What do you think about the responses generated by this:

https://www.konjer.xyz/the-alchemist (disclaimer: built by me)

What specifically is missing from the answers in your opinion?

gigel823y ago

That's pretty interesting but ideally, I'd be able to upload my own book (txt, pdf, epub) and interact with it. It's lacking implementation details so not sure if you use embeddings, fine tuning or a novel approach.

ElFitz3y ago

Could using GPT3 (davinci-003) to generate embeddings, then searching your vector database for relevant excerpts, then providing the results as context for the prompt lead to something close enough?

gigel823y ago

No. That works for documentation where you do text search and extract paragraphs around the results for "context".

I want it to understand a complete fiction book and tell me about how a character grows throughout their journey from chapter 1 to chapter 12 over 350 pages.

1 more reply

nico3y ago

Right now that’s not a use case supported out of the box by ChatGPT.

It also seems to be one of the most important limitations of ChatGPT, and a lot of people/teams are looking for solutions.

DebtDeflation3y ago

I work in consulting and this is literally the use case that every single client wants right now - the ability to ingest a corpus of documents into ChatGPT or similar and then have it generate responses based on natural language questions. Right now most people are faking it by running the search using some other tool like Solr/ES and then taking the snippets that are returned and assembling them into a prompt that gets passed to ChatGPT.

1 more reply

ilaksh3y ago· 5 in thread

5 pages fits in the context window. How exactly do you plan on expanding the limit? Without explanation we have to assume you haven't completely solved your core technical challenges.

In my testing the biggest challenges with using for example OpenAI embeddings with cosine similarity or something are A) figuring out the section breaks or right chunk size so that information stays in context and B) retrieving enough chunks to get the correct hit for a query without having too much extraneous information that confuses it.

I think that it's hard to make a parser that most optimally slices up arbitrary documents.

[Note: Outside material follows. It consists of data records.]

-- ==== Sys2Proof/Machine/Links.lean ====
section
/-!
DEFINITION. The link instructions: major 0x74, and the start of bulk sends (R355–R363).
-/

namespace Sys2Proof.Machine

/-! ## What arrives in a local store or a run (R360, R362) -/

/-- How an arrival ended: done, refused with a cause and an index, or not to be applied before a run has room. -/
inductive Landed
  | done
  | refused (cause : Cause) (index : Word)
  | full
  deriving DecidableEq, Repr

/-- Where an arrival at a die, core and offset of a context lies, or the cause that refuses it (R27). -/
def State.landing (s : State) (c die core off n : Nat) (write : Bool) : Except Cause Nat :=
  match s.physCore c die core with
  | none => .error .badAddr
  | some k =>
    if off + n ≤ Config.lsBytes then
      match s.bankCheck c k off n write with
      | some e => .error e
      | none => .ok k
    else .error .badAddr

/-- The harts on a core of the group that holds an offset's bytes (R362). -/
def State.ownersAt (s : State) (c core off : Nat) : List HartId :=
  s.harts.filterMap (fun p =>
    let g := s.groupAt (p.1 / 512)
    let here := match indexIn g.cores core with
      | some k => g.ctx == c && decide (g.bases.getD k 0 ≤ off) && decide (off < g.bases.getD k 0 + g.range)
      | none => false
    if here && p.2.core == core then some (hartOfKey p.1) else none)

/-- A copy's post at a core for a sender elsewhere: the value saturates (R302). -/
def State.postAt (s : State) (core n amount : Nat) : State × Bool :=
  let x := s.coreAt core
  let v := (vecGet 0 x.sems n).toNat + amount
  let s := s.setCoreAt core { x with sems := vecSet x.sems n (BitVec.ofNat 64 (Nat.min v (2 ^ 64 - 1))) }
  (s, decide (2 ^ 64 ≤ v))

/-- The first aligned word, among `n` from a byte on, that the target refuses, and why (R27). -/
def State.wordRefused (s : State) (c die core off : Nat) (n : Nat) : Option (Nat × Cause) :=
  (List.range n).findSome? (fun k =>
    match s.landing c die core (off + 4 * k) 4 true with
    | .error e => some (k, e)
    | .ok _ => none)

/-- A piece of a bulk send written to a local store, word by word up to the first that is refused; the last piece posts and wakes
(R360). -/
def State.landBytes (s : State) (c : Nat) (d : DataPiece) (wake : Bool) : State × Landed :=
  let off := ptrOff d.dst + d.off
  let bad := s.wordRefused c (ptrDie d.dst) (ptrCore d.dst) off (d.bytes.length / 4)
  match bad, s.physCore c (ptrDie d.dst) (ptrCore d.dst) with
  | none, none => (s, .refused .badAddr (BitVec.ofNat 64 d.off))
  | some (n, e), k =>
    (match k with
     | some k => { s with mem := Memory.writeBytes s.mem (lsKey k off) (d.bytes.take (4 * n)) }
     | none => s, .refused e (BitVec.ofNat 64 (d.off + 4 * n)))
  | none, some k =>
    let s := { s with mem := Memory.writeBytes s.mem (lsKey k off) d.bytes }
    if d.last then
      let (s, excess) := match d.sem with
        | some n => s.postAt k n d.total
        | none => (s, false)
      let s := if wake then s.latchAll 1 (s.ownersAt c k (ptrOff d.dst)) else s
      (s, if excess then .refused .semOverflow (BitVec.ofNat 64 (d.sem.getD 0)) else .done)
    else (s, .done)

/-- The harts of a context that are bound on a physical die. -/
def State.hartsOnDie (s : State) (c die : Nat) : List HartId :=
  s.harts.filterMap (fun p =>
    if (s.groupAt (p.1 / 512)).ctx = c ∧ p.2.core / 64 = die ∧ p.2.state ≠ .saved ∧ p.2.state ≠ .halted then
      some (hartOfKey p.1)
    else none)
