-- ==== Sys2Proof/Machine/Flags.lean ====
section
/-!
DEFINITION. The flags of fflags (R55).
-/

namespace Sys2Proof.Machine

/-- Flags of one result, by the bits of R55. -/
abbrev FFlags := BitVec 5

/-- A rounded result differs from the exact value. -/
def flagNX : FFlags := 1

/-- A result is tiny and inexact. -/
def flagUF : FFlags := 2

/-- A result overflows or is saturated. -/
def flagOF : FFlags := 4

/-- A finite nonzero value divided by zero. -/
def flagDZ : FFlags := 8

/-- An invalid operation. -/
def flagNV : FFlags := 16

/-- Flags that a condition raises. -/
def flagIf (c : Bool) (f : FFlags) : FFlags := if c then f else 0

end Sys2Proof.Machine
end

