/-- A ticket call or cancellation reaches the hart that holds the ticket (R361). -/
def State.ticketCalled (s : State) (c : Nat) (chip : BitVec 10) (die : Nat) (n : BitVec 32) (cancelled : Bool) : State :=
  let mark := fun (t : Held) =>
    some (if cancelled then { t with cancelled := true } else { t with called := true })
  s.onHartsOf c (fun h => h.setHeld chip die n mark)

/-- An exporter's report (R362): the import's operations wait no longer. -/
def State.applyDone (s : State) (m : Msg) (v : Word) : State :=
  match s.ops.find? (fun o => o.ctx == m.ctx && o.kind == .imported m.chip v) with
  | some o => s.endOp o
  | none =>
    let t := (s.ctxAt m.ctx).session m.chip
    s.setCtxAt m.ctx ((s.ctxAt m.ctx).setSession { t with dones := t.dones ++ [v] })

/-- The body of a sequenced message applied. -/
def State.applyBody (s : State) (m : Msg) : State × Applied :=
  match m.body with
  | .req r => s.applyReq m r
  | .train es =>
    let t := (s.ctxAt m.ctx).session m.chip
    (s.setCtxAt m.ctx ((s.ctxAt m.ctx).setSession { t with trains := addParts t.trains m.tag [es] }), .ok)
  | .tail count core add w => s.applyTail m count.toNat core add w
  | .data d => s.applyData m d
  | .rdata es => (s.takeData m.tag.toNat es, .ok)
  | .tkreq die bytes ends => s.applyTkreq m die bytes ends
  | .tkcall die n cancelled => (s.ticketCalled m.ctx m.chip die n cancelled, .ok)
  | .note w v _ =>
    let (s, l) := s.landNote m.ctx w v
    (s, l.applied)
  | .done v => (s.applyDone m v, .ok)
  | _ => (s, .ok)

/-- A message whose turn has come is applied and counted (R353); none when it must wait. (log entry 49: DEDUCED.) -/
def State.applyMsg (s : State) (m : Msg) : Option State :=
  match s.applyBody m with
  | (_, .later) => none
  | (s, out) =>
    let t := (s.ctxAt m.ctx).session m.chip
    let t := { t with applied := t.applied + 1 }
    let t := match out with
      | .refused c v => { t with refused := t.refused ++ [⟨m.seq, c, v⟩] }
      | _ => t
    some (s.setCtxAt m.ctx ((s.ctxAt m.ctx).setSession t))

/-- Early arrivals applied as their turns come, with fuel (R352). -/
def State.applyHeld : Nat → Nat → BitVec 10 → State → State
  | 0, _, _, s => s
  | f + 1, c, chip, s =>
    let t := (s.ctxAt c).session chip
    match t.held.find? (fun m => m.seq == BitVec.ofNat 32 t.applied) with
    | none => s
    | some m =>
      match s.applyMsg m with
      | none => s
      | some s =>
        let t := (s.ctxAt c).session chip
        State.applyHeld f c chip
          (s.setCtxAt c ((s.ctxAt c).setSession { t with held := t.held.filter (fun k => k.seq != m.seq) }))
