/-- R183: a job completes. One that seals waits until every position of its destinations is complete.
(log entry 58: DEDUCED.) -/
def execMergeJobComplete (id : Nat) (s : State) : Host.Outcome State Fault Refusal :=
  opEvent id (fun o s =>
    match o.kind with
    | .job j =>
      let seals := bitOf (BitVec.ofNat 64 j.flags) 0
      if o.phase = .working ∧ s.jobRuns o j ∧ (seals = false ∨ s.allComplete o.ctx j.dests) then
        let s := (s.jobFields o j 0).jobFlags o
        some ((j.dests.foldl (State.publishDest seals o.ctx) s).endOp o)
      else none
    | _ => none) s

/-- R184: a job stops: its status and counts stand, nothing is published, and its hart takes the trap deferred. -/
def execMergeJobStop (id : Nat) (s : State) : Host.Outcome State Fault Refusal :=
  opEvent id (fun o s =>
    match o.kind, o.phase with
    | .job j, .stopped c v status =>
      if s.jobRuns o j then some ((((s.jobFields o j status).jobFlags o).endOp o).reportOp o c v false) else none
    | _, _ => none) s

/-! ## Routing counters (R193, R194) -/

/-- Whether counters from one on are assigned to the issuer's context on its die. -/
def State.routesOk (s : State) (first count : Nat) : Bool :=
  decide (first + count ≤ s.ctx.routes) && decide (first + count ≤ 256)

/-- R193, CSET. -/
def execCset (a : Reg) (h : HReg) (s : State) : Host.Outcome State Fault Refusal :=
  issue .stream (do
    named [a]
    let q ← seqOf h
    let s ← get
    let w := s.rs a
    let cfg : Routing := ⟨bitsOf w 0 8, bitsOf w 8 8 + 1, bitsOf w 16 16, bitsOf w 32 8⟩
    if bitsOf w 40 24 ≠ 0 ∨ cfg.field % 4 ≠ 0 ∨ s.routesOk cfg.first cfg.count = false then trap .badAddr w else pure ()
    ready (.of q .copy none)
    set (s.setCtx { s.ctx with routing := insertKey s.ctx.routing s.group.die cfg })
    pure .seq) s

/-- Counters copied into elements 0 upward of a register's bits. -/
def Ctx.snapshot (x : Ctx) (k : Nat) : Nat → Nat
  | 0 => 0
  | n + 1 => Ctx.snapshot x k n + (x.routeAt (k + n)).toNat * 2 ^ (64 * n)

/-- Counters from one on set to zero. -/
def Ctx.clearRoutes (x : Ctx) (k : Nat) : Nat → Ctx
  | 0 => x
  | n + 1 => (Ctx.clearRoutes x k n).setRoute (k + n) 0

/-- R194, CSNAP. -/
def execCsnap (d a : Reg) (h : HReg) (s : State) : Host.Outcome State Fault Refusal :=
  issue .stream (do
    hartOnly
    vnamed ⟨[a], [], [], [d], []⟩
    let q ← seqOf h
    let s ← get
    let w := s.rs a
    let first := bitsOf w 0 8
    let n := bitsOf w 8 8 + 1
    if s.routesOk first n then pure () else trap .badAddr w
    ready { Needs.of q .load none with vdest := some d, zero := (64, List.range 256) }
    let k := s.group.die * 256 + first
    let v := BitVec.ofNat 16384 (s.ctx.snapshot k n)
    set ((s.setCtx (s.ctx.clearRoutes k n)).setMe (s.me.setVreg d.toNat v))
    pure .seq) s

end Sys2Proof.Machine
end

Since you have some larger documents preloaded I assume for those you have the embeddings search. But for user uploads you are skipping that now and just feeding all of the text extracted from the PDF into the prompt along with the query.

nathanwh3y ago

This explains why "What if I move out early?" for the sample document doesn't mention any of the information in the lease break section, which is definitely the most important section for moving out early. Whatever space they're projecting the question into doesn't capture that "lease break" and "moving out early" are synonyms.

ilaksh3y ago

It may only be retrieving the top N results with most similar embedding. If that answer is in the 3rd most similar chunk and it only fed 2 along with the query in the prompt, then GPT never got the information relevant to the question.

pablo246023y ago

From the website, it seems as though they are retrieving five chunks. Also looks like they split documents by paragraph sections, unless the paragraphs are small enough- then they put a couple of them together.

btbuildem3y ago

Same, the is lies in the details. You basically need a good semantic search in front of GPT to feed it the best context given the question.

nico3y ago

Any code or pseudo-code you could share that does something like that?

thewataccount3y ago· 2 in thread

This is not meant to be a critique just an open question to everyone trying it - does anyone find this to be more useful then just ctrl+f?

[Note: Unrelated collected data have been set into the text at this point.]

/-- R98, R264 and R265: Kennel settles a service request from S: service 1 kills the group with its status, 2 appends a note
to the fault run and publishes it, 3 grows the pool when it may and answers 1 or 0 in s2, an unknown one answers with all
ones, and the hart goes on at S after its SYSC; it grows the pool for a POOL_EMPTY and the ROPEN issues again, kills the group
where it may not, or reflects that trap to the handler. A machine check kills the group, or resets the context where the state
is shared. The service's number is read from s1 (log entry 19), the pool that grows is that of the hart's die (log entry 32),
the tcause of a NOTE's record and the die of GROW are the hart's (log entry 28), Kennel always grows a pool when it may and
kills with status 1 (log entry 27), and a record whose pages cannot be had is not appended (log entry 33). -/
def Obligations.EscalatedTraps : Prop :=
  ∀ (h : HartId) (s : State),
    let x := s.hart h
    let g := s.groupAt h.group
    let number := vecGet 0 x.sregs 1
    let arg := vecGet 0 x.sregs 2
    (x.trapHeld = true → (s.ctxAt g.ctx).state = .active → bitsOf x.tcause 0 8 = 9 → bitOf x.tcause 19 = true →
      (number = 1 →
        exec (.kennelResumeHart h) s = .next (s.killGroup h.group (some h) (BitVec.ofNat 8 (128 + arg.toNat % 128)))) ∧
      (number = 3 →
        let n := (arg.toNat + 2 ^ 21 - 1) / 2 ^ 21
        let die := x.core / 64
        ∃ t, exec (.kennelResumeHart h) s = .next t ∧ (t.hart h).pc = x.tpc + 4 ∧ (t.hart h).priv = .s ∧
          (t.hart h).trapHeld = false ∧
          vecGet 0 (t.hart h).sregs 2 = (if s.mayGrow g.ctx die n = true then 1 else 0) ∧
          (t.ctxAt g.ctx).poolAt die = (s.ctxAt g.ctx).poolAt die + if s.mayGrow g.ctx die n = true then n else 0) ∧
      (number = 2 → Canonical s →
        let r := s.runAt g.ctx 0
        let more := (r.grown ((r.len + 1) * 32)).units - r.units
        r.state = .opened → r.size = 32 → r.host = false → r.pub ≤ r.len → (r.len + 1) * 32 ≤ 2 ^ 42 →
        (∀ o ∈ s.ops, o.taken = []) → s.lineBad g.ctx 0 (r.len / 2) = false →
        (more = 0 ∨ (r.home < 8 ∧ (s.ctxAt g.ctx).stained = [] ∧
          more ≤ (s.ctxAt g.ctx).poolAt r.home + (vecGet Die.reset s.dies r.home).units)) →
        ∃ t, exec (.kennelResumeHart h) s = .next t ∧ (t.hart h).pc = x.tpc + 4 ∧ (t.hart h).priv = .s ∧
          (t.hart h).trapHeld = false ∧ (t.hart h).sregs = x.sregs ∧ (t.runAt g.ctx 0).len = r.len + 1 ∧
          (t.runAt g.ctx 0).pub = r.len + 1 ∧
          t.record g.ctx 0 r.len = natLe 8 (s.ctxAt g.ctx).faults ++ natLe 8 x.tcause.toNat ++ natLe 8 arg.toNat ++
            natLe 4 x.tpc.toNat ++ natLe 1 h.hart ++ natLe 1 h.rank ++ natLe 1 g.die ++ natLe 1 4) ∧
      (3 < number.toNat →
        ∃ t, exec (.kennelResumeHart h) s = .next t ∧ (t.hart h).pc = x.tpc + 4 ∧ (t.hart h).priv = .s ∧
          (t.hart h).trapHeld = false ∧ vecGet 0 (t.hart h).sregs 2 = BitVec.allOnes 64 ∧ t.ctxs = s.ctxs)) ∧
    (x.trapHeld = true → x.state = .suspended → (s.ctxAt g.ctx).state = .active → bitsOf x.tcause 0 8 = 29 →
      let pages := s.supply g.ctx (x.core / 64)
        (reservationUnits (reserveOf (({ s with cur := .hart h } : State).codeWord x.tpc.toNat) x.sregs))
      (∀ u, pages = .ok u →
        ∃ t, exec (.kennelResumeHart h) s = .next t ∧ (t.hart h).state = .run ∧ (t.hart h).trapHeld = false ∧
          (t.hart h).pc = x.pc ∧ (t.hart h).sregs = x.sregs ∧ t.ctxs = u.ctxs) ∧
      (∀ n, pages = .error n → exec (.kennelResumeHart h) s = .next (s.killGroup h.group (some h) 1))) ∧
    (∀ e, x.trapHeld = true → x.state = .suspended → bitsOf x.tcause 0 8 = 29 → bitOf x.tcause 19 = false →
      g.handler = some e →
      ∃ t, exec (.kennelReflectTrap h) s = .next t ∧ (t.hart h).state = .run ∧ (t.hart h).priv = .s ∧
        (t.hart h).pc = BitVec.ofNat 64 e ∧ (t.hart h).tpc = x.tpc ∧ (t.hart h).tcause = x.tcause ∧ t.mem = s.mem) ∧
    (∀ unit : Word, lookup? s.harts h.key ≠ none → (s.ctxAt g.ctx).state = .active →
      (∃ t, exec (.machineCheck h unit false) s = .next t ∧ lookup? t.groups h.group = none) ∧
      (∃ t, exec (.machineCheck h unit true) s = .next t ∧ (t.ctxAt g.ctx).state = .resetting))

/-- R258, R261, R266 and R325: Kennel suspends a context by asking each of its groups in RUN to be saved, and resumes it;
moves page units between a die and the pool's part on it (log entry 32); changes an IDLE context's cores, counters and queues,
with the cores that it gives up zeroed and no routing configured where counters are reassigned (R193); and a context that has
been cleared is no more, its runs and its cores zero. -/
def Obligations.ContextChanges : Prop :=
  ∀ (c : Nat) (s : State),
    let x := s.ctxAt c
    (x.state = .active → x.suspending = false →
      ∃ t, exec (.kennelSuspendContext c true) s = .next t ∧
        ((t.ctxAt c).suspending = true ∨ (t.ctxAt c).state = .suspended) ∧
        (∀ g y, lookup? s.groups g = some y → y.ctx = c → y.state = .run → (t.groupAt g).request = true) ∧
        t.harts = s.harts ∧ t.mem = s.mem) ∧
    (x.state = .suspended →
      exec (.kennelSuspendContext c false) s = .next ((s.setCtxAt c { x with state := .active }).settleQueues c)) ∧
    (∀ die n, (x.state = .idle ∨ x.state = .active ∨ x.state = .suspended) →
      let d := vecGet Die.reset s.dies die
      (s.mayGrow c die n = true →
        ∃ t, exec (.kennelGrowPool c die n) s = .next t ∧ (t.ctxAt c).poolAt die = x.poolAt die + n ∧
          (∀ k, k ≠ die → (t.ctxAt c).poolAt k = x.poolAt k) ∧
          (vecGet Die.reset t.dies die).units = d.units - n ∧ t.mem = s.mem) ∧
      (n ≤ x.poolAt die → die < 8 →
        ∃ t, exec (.kennelShrinkPool c die n) s = .next t ∧ (t.ctxAt c).poolAt die = x.poolAt die - n ∧
          (∀ k, k ≠ die → (t.ctxAt c).poolAt k = x.poolAt k) ∧
          (vecGet Die.reset t.dies die).units = d.units + n ∧ t.mem = s.mem)) ∧
    (∀ part iters routes queues, x.state = .idle → s.partOk x.vf c part = true → iters ≤ 256 → routes ≤ 256 →
      s.countersFree c part iters routes = true → 1 ≤ queues → s.queuesHeld c + queues ≤ 4096 →
      (∀ p ∈ x.queues, queues ≤ p.1 → p.2.held = 0) →
      ∃ t, exec (.repartition c part iters routes queues) s = .next t ∧ (t.ctxAt c).part = part ∧
        (t.ctxAt c).iters = iters ∧ (t.ctxAt c).routes = routes ∧ (routes ≠ x.routes → (t.ctxAt c).routing = []) ∧
        ∀ core ∈ s.allCores c, core ∉ t.allCores c →
          t.coreAt core = Core.reset ∧ ∀ k < 2 ^ 21, byteAt t (lsKey core k) = 0) ∧
    (x.state = .resetting →
      ∃ t, exec (.clearingComplete c) s = .next t ∧ lookup? t.ctxs c = none ∧
        (∀ k < 2 ^ 60, byteAt t (runKey c 0 0 + k) = 0) ∧
        (∀ core ∈ s.allCores c, t.coreAt core = Core.reset ∧ ∀ k < 2 ^ 21, byteAt t (lsKey core k) = 0))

For compiling information or getting an immediate yes/no it's likely correct - but I found ctrl+f generally gets me there faster albiet with slightly more reading.

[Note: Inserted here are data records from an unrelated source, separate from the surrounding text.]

@[simp] theorem State.setGroupAt_chipId (s : State) (g : Nat) (x : Group) : (s.setGroupAt g x).chipId = s.chipId := rfl
@[simp] theorem State.setGroupAt_cycle (s : State) (g : Nat) (x : Group) : (s.setGroupAt g x).cycle = s.cycle := rfl
@[simp] theorem State.setGroupAt_draws (s : State) (g : Nat) (x : Group) : (s.setGroupAt g x).draws = s.draws := rfl
@[simp] theorem State.setGroupAt_mem (s : State) (g : Nat) (x : Group) : (s.setGroupAt g x).mem = s.mem := rfl
@[simp] theorem State.setGroupAt_cores (s : State) (g : Nat) (x : Group) : (s.setGroupAt g x).cores = s.cores := rfl
@[simp] theorem State.setGroupAt_harts (s : State) (g : Nat) (x : Group) : (s.setGroupAt g x).harts = s.harts := rfl
@[simp] theorem State.setGroupAt_groups (s : State) (g : Nat) (x : Group) : (s.setGroupAt g x).groups = insertKey s.groups g x := rfl
@[simp] theorem State.setGroupAt_ctxs (s : State) (g : Nat) (x : Group) : (s.setGroupAt g x).ctxs = s.ctxs := rfl
@[simp] theorem State.setGroupAt_vfs (s : State) (g : Nat) (x : Group) : (s.setGroupAt g x).vfs = s.vfs := rfl
@[simp] theorem State.setGroupAt_dies (s : State) (g : Nat) (x : Group) : (s.setGroupAt g x).dies = s.dies := rfl
@[simp] theorem State.setGroupAt_stations (s : State) (g : Nat) (x : Group) : (s.setGroupAt g x).stations = s.stations := rfl
@[simp] theorem State.setGroupAt_pf (s : State) (g : Nat) (x : Group) : (s.setGroupAt g x).pf = s.pf := rfl
@[simp] theorem State.setGroupAt_boot (s : State) (g : Nat) (x : Group) : (s.setGroupAt g x).boot = s.boot := rfl
@[simp] theorem State.setGroupAt_ops (s : State) (g : Nat) (x : Group) : (s.setGroupAt g x).ops = s.ops := rfl
@[simp] theorem State.setGroupAt_nextOp (s : State) (g : Nat) (x : Group) : (s.setGroupAt g x).nextOp = s.nextOp := rfl
@[simp] theorem State.setGroupAt_nextGroup (s : State) (g : Nat) (x : Group) : (s.setGroupAt g x).nextGroup = s.nextGroup := rfl
@[simp] theorem State.setGroupAt_uaOut (s : State) (g : Nat) (x : Group) : (s.setGroupAt g x).uaOut = s.uaOut := rfl
@[simp] theorem State.setGroupAt_uaDone (s : State) (g : Nat) (x : Group) : (s.setGroupAt g x).uaDone = s.uaDone := rfl
@[simp] theorem State.setGroupAt_discarded (s : State) (g : Nat) (x : Group) : (s.setGroupAt g x).discarded = s.discarded := rfl
@[simp] theorem State.setGroupAt_cur (s : State) (g : Nat) (x : Group) : (s.setGroupAt g x).cur = s.cur := rfl
@[simp] theorem State.setGroupAt_word (s : State) (g : Nat) (x : Group) : (s.setGroupAt g x).word = s.word := rfl
@[simp] theorem State.setGroupAt_late (s : State) (g : Nat) (x : Group) : (s.setGroupAt g x).late = s.late := rfl
@[simp] theorem State.setGroupAt_steps (s : State) (g : Nat) (x : Group) : (s.setGroupAt g x).steps = s.steps := rfl
@[simp] theorem State.setGroupAt_hidden (s : State) (g : Nat) (x : Group) : (s.setGroupAt g x).hidden = s.hidden := rfl
@[simp] theorem State.setGroupAt_under (s : State) (g : Nat) (x : Group) : (s.setGroupAt g x).under = s.under := rfl
@[simp] theorem State.setGroupAt_agenda (s : State) (g : Nat) (x : Group) : (s.setGroupAt g x).agenda = s.agenda := rfl

@[simp] theorem State.setCtxAt_chipId (s : State) (c : Nat) (x : Ctx) : (s.setCtxAt c x).chipId = s.chipId := rfl
@[simp] theorem State.setCtxAt_cycle (s : State) (c : Nat) (x : Ctx) : (s.setCtxAt c x).cycle = s.cycle := rfl
@[simp] theorem State.setCtxAt_draws (s : State) (c : Nat) (x : Ctx) : (s.setCtxAt c x).draws = s.draws := rfl
@[simp] theorem State.setCtxAt_mem (s : State) (c : Nat) (x : Ctx) : (s.setCtxAt c x).mem = s.mem := rfl
@[simp] theorem State.setCtxAt_cores (s : State) (c : Nat) (x : Ctx) : (s.setCtxAt c x).cores = s.cores := rfl
@[simp] theorem State.setCtxAt_harts (s : State) (c : Nat) (x : Ctx) : (s.setCtxAt c x).harts = s.harts := rfl
@[simp] theorem State.setCtxAt_groups (s : State) (c : Nat) (x : Ctx) : (s.setCtxAt c x).groups = s.groups := rfl
@[simp] theorem State.setCtxAt_ctxs (s : State) (c : Nat) (x : Ctx) : (s.setCtxAt c x).ctxs = insertKey s.ctxs c x := rfl
@[simp] theorem State.setCtxAt_vfs (s : State) (c : Nat) (x : Ctx) : (s.setCtxAt c x).vfs = s.vfs := rfl
@[simp] theorem State.setCtxAt_dies (s : State) (c : Nat) (x : Ctx) : (s.setCtxAt c x).dies = s.dies := rfl
@[simp] theorem State.setCtxAt_stations (s : State) (c : Nat) (x : Ctx) : (s.setCtxAt c x).stations = s.stations := rfl
@[simp] theorem State.setCtxAt_pf (s : State) (c : Nat) (x : Ctx) : (s.setCtxAt c x).pf = s.pf := rfl
@[simp] theorem State.setCtxAt_boot (s : State) (c : Nat) (x : Ctx) : (s.setCtxAt c x).boot = s.boot := rfl
@[simp] theorem State.setCtxAt_ops (s : State) (c : Nat) (x : Ctx) : (s.setCtxAt c x).ops = s.ops := rfl
@[simp] theorem State.setCtxAt_nextOp (s : State) (c : Nat) (x : Ctx) : (s.setCtxAt c x).nextOp = s.nextOp := rfl
@[simp] theorem State.setCtxAt_nextGroup (s : State) (c : Nat) (x : Ctx) : (s.setCtxAt c x).nextGroup = s.nextGroup := rfl
@[simp] theorem State.setCtxAt_uaOut (s : State) (c : Nat) (x : Ctx) : (s.setCtxAt c x).uaOut = s.uaOut := rfl
@[simp] theorem State.setCtxAt_uaDone (s : State) (c : Nat) (x : Ctx) : (s.setCtxAt c x).uaDone = s.uaDone := rfl
@[simp] theorem State.setCtxAt_discarded (s : State) (c : Nat) (x : Ctx) : (s.setCtxAt c x).discarded = s.discarded := rfl
@[simp] theorem State.setCtxAt_cur (s : State) (c : Nat) (x : Ctx) : (s.setCtxAt c x).cur = s.cur := rfl
@[simp] theorem State.setCtxAt_word (s : State) (c : Nat) (x : Ctx) : (s.setCtxAt c x).word = s.word := rfl
@[simp] theorem State.setCtxAt_late (s : State) (c : Nat) (x : Ctx) : (s.setCtxAt c x).late = s.late := rfl
@[simp] theorem State.setCtxAt_steps (s : State) (c : Nat) (x : Ctx) : (s.setCtxAt c x).steps = s.steps := rfl
@[simp] theorem State.setCtxAt_hidden (s : State) (c : Nat) (x : Ctx) : (s.setCtxAt c x).hidden = s.hidden := rfl
@[simp] theorem State.setCtxAt_under (s : State) (c : Nat) (x : Ctx) : (s.setCtxAt c x).under = s.under := rfl
@[simp] theorem State.setCtxAt_agenda (s : State) (c : Nat) (x : Ctx) : (s.setCtxAt c x).agenda = s.agenda := rfl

At least in the context of this lease agreement which does have everything well organized and uses carefully chosen keywords already.

shagie3y ago

It picks up some context questions that aren't there.

Consider the example question of "I won't be able to pay until the 9th of this month, will I get a fee?" - are you going to search for "fee"? There are 66 occurrences.

Modify the question to "If I pay on the 4th of the month, will there be any late fee?" and you get the correct answer too.

For the question "What restrictions are there on parties?" it appears to get that correctly answered. If you search for "party" you'll get 19 results that appear to be legal entity parties rather than the possibly noisy type.

rnk3y ago

I asked if I could use the rental as a foreign embassy location. It gave the reasonable answer, quoting the agreement that you could only use it as a private residence and you couldn't use it for other purposes.

aver4geredditor3y ago· 2 in thread

I didn't do any extensive testing but seems to be really useful. However, where can we see the privacy policy? People are probably going to upload some important and confidential documents so it's good to know how this data is being handled. The only thing I see is an asterisk after the 24 hour notice Also, the bot answer window may have 5 pages even if 1 page is enough for the answer, this may confise your users since they may think there's something else on other pages

OstatnigroshOP3y ago

Hey! This is a great point. So we delete the documents within 24 hours of upload, and have a limitation to 5 pages to cut our own costs as this is just a concept.

aver4geredditor3y ago

Could you please add a more detailed policy to your site? For example, who can see, use or access the uploaded documents in any other way and whether the documents are used to gather some data, analyze or sell it?

1 more reply

JadoJodo3y ago· 1 in thread

(This critique is unrelated to this project. It works as expected, OP, and looks good.)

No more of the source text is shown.